───── EXERCISE DATA ─────

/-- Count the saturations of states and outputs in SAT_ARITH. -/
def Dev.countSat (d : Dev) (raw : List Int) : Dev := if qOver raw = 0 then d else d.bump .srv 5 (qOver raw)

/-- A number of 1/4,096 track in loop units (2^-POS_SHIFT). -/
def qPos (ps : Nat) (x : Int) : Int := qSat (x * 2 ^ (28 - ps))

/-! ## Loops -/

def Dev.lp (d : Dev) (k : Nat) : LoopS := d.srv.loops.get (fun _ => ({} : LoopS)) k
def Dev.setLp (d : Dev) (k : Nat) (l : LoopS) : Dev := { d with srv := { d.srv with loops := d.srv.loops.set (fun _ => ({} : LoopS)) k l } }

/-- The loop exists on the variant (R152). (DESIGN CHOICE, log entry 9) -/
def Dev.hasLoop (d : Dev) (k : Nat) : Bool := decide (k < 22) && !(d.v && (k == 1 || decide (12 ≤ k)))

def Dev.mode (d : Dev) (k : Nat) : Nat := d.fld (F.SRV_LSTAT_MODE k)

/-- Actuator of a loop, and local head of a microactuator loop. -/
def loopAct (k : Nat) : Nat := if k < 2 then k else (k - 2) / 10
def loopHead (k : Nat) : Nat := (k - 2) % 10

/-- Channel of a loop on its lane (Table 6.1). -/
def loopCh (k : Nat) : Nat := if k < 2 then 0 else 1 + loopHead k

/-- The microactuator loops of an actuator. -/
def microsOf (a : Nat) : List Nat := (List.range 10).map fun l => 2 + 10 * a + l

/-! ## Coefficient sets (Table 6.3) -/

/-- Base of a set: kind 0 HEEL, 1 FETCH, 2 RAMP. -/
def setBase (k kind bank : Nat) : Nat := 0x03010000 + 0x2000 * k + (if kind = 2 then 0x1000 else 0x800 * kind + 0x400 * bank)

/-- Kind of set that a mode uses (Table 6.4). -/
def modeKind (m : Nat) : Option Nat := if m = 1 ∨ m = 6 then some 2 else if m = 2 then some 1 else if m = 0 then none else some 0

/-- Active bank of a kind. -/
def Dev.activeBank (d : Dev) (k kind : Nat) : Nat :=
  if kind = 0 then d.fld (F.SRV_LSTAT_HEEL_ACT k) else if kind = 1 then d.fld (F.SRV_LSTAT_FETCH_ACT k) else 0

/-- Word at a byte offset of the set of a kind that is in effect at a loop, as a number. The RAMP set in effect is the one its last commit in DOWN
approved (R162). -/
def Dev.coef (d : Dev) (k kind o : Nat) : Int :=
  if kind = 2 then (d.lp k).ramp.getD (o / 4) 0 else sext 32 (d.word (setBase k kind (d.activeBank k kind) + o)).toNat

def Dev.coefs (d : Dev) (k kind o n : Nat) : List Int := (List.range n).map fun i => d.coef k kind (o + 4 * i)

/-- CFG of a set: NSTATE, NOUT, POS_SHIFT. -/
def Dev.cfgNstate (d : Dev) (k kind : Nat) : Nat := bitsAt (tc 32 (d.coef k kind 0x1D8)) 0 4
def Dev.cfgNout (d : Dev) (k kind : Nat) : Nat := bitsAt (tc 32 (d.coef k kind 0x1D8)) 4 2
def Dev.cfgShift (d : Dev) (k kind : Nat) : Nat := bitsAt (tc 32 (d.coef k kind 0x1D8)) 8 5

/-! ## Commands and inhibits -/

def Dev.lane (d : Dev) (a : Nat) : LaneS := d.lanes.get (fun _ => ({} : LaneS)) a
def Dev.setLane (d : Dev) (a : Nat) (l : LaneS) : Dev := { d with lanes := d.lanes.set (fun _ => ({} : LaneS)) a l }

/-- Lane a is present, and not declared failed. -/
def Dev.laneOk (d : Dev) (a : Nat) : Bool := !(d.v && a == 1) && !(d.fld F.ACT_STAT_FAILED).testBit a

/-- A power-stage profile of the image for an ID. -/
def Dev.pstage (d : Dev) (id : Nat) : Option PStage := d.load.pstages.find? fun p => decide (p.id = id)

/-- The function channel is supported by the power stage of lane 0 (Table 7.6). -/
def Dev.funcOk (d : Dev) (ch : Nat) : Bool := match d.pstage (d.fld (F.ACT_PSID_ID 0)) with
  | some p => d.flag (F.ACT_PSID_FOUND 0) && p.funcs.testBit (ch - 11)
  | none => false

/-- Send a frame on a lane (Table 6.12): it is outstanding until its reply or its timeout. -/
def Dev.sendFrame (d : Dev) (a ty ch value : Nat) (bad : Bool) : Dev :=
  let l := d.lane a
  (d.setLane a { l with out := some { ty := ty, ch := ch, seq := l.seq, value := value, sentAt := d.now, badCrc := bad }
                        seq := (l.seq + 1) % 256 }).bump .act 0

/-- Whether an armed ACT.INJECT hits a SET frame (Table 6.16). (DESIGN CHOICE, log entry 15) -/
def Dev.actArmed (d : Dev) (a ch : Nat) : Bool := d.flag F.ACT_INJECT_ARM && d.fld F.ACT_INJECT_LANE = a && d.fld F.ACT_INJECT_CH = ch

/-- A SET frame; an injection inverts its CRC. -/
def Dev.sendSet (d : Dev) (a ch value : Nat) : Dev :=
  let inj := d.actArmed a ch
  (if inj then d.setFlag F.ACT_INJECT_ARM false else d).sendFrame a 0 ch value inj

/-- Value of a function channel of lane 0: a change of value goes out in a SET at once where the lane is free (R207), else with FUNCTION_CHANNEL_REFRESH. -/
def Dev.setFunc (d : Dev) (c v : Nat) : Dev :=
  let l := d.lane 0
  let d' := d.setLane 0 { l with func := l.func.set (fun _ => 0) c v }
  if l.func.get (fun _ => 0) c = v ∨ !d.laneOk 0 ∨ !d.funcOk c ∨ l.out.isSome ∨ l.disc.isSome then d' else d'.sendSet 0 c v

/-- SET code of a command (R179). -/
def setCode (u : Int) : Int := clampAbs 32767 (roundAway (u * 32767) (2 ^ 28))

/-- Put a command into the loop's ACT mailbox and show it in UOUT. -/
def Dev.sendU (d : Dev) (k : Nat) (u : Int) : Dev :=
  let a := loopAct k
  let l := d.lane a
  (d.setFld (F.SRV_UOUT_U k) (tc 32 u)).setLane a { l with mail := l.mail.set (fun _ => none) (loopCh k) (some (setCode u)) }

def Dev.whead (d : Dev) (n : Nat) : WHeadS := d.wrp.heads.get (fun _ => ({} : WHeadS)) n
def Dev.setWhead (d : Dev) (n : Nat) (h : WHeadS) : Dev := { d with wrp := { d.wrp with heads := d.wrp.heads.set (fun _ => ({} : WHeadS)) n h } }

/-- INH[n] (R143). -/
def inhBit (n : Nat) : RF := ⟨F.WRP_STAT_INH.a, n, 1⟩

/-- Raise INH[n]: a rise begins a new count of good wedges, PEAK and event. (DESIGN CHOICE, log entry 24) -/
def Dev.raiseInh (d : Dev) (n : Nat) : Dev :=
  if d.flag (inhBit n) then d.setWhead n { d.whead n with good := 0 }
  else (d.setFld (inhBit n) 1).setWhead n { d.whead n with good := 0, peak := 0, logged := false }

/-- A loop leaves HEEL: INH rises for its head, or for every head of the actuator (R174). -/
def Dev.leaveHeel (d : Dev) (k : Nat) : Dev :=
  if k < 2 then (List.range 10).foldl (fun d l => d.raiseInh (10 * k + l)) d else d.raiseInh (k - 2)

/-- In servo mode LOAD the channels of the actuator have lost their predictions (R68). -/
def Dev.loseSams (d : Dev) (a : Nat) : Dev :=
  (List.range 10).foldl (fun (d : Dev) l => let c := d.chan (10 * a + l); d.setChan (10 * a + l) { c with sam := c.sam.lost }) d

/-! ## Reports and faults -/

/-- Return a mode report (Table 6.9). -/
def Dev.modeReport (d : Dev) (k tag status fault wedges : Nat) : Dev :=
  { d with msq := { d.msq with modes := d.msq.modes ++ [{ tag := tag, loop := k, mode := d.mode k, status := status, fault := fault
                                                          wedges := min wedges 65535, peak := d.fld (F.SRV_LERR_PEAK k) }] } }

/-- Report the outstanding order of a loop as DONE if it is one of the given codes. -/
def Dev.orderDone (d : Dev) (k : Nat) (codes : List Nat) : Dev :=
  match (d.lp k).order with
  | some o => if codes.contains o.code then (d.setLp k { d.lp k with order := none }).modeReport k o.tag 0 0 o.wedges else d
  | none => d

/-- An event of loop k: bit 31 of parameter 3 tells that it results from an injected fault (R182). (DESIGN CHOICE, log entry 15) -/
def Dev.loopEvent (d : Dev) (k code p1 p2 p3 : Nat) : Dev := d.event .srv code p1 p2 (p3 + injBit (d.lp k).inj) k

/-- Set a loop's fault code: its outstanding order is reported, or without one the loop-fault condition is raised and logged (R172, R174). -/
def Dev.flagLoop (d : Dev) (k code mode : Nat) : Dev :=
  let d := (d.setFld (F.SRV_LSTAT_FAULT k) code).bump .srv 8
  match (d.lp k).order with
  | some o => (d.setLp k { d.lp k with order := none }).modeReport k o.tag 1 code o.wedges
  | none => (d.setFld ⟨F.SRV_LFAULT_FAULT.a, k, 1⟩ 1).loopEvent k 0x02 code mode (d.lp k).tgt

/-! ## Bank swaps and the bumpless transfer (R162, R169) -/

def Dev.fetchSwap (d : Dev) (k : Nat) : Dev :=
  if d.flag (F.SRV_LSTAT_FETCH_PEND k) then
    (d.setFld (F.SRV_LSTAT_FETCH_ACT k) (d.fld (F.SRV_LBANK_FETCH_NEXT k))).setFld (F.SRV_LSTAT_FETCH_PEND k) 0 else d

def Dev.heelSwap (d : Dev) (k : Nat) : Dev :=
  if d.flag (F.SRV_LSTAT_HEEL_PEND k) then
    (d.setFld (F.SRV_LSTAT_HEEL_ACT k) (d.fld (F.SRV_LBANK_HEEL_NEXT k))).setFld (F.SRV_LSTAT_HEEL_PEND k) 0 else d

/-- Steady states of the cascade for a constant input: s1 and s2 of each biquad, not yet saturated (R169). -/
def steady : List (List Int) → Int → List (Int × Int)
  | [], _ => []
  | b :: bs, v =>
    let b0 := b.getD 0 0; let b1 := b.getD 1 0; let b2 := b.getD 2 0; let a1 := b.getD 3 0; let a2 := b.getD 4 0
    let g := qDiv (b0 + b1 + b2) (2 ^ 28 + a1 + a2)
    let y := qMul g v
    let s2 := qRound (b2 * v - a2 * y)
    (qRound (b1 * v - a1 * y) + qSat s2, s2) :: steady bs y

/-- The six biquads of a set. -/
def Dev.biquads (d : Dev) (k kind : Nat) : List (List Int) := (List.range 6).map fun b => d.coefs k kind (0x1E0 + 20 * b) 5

─────

▸ EXERCISE OBJECTIVE: Search the records for the word "setWhead" and copy every line where it occurs.

▸ WRITTEN RESPONSE:
def Dev.setWhead (d : Dev) (n : Nat) (h : WHeadS) : Dev := { d with wrp := { d.wrp with heads := d.wrp.heads.set (fun _ => ({} : WHeadS)) n h } }
  if d.flag (inhBit n) then d.setWhead n { d.whead n with good := 0 }
  else (d.setFld (inhBit n) 1).setWhead n { d.whead n with good := 0, peak := 0, logged := false }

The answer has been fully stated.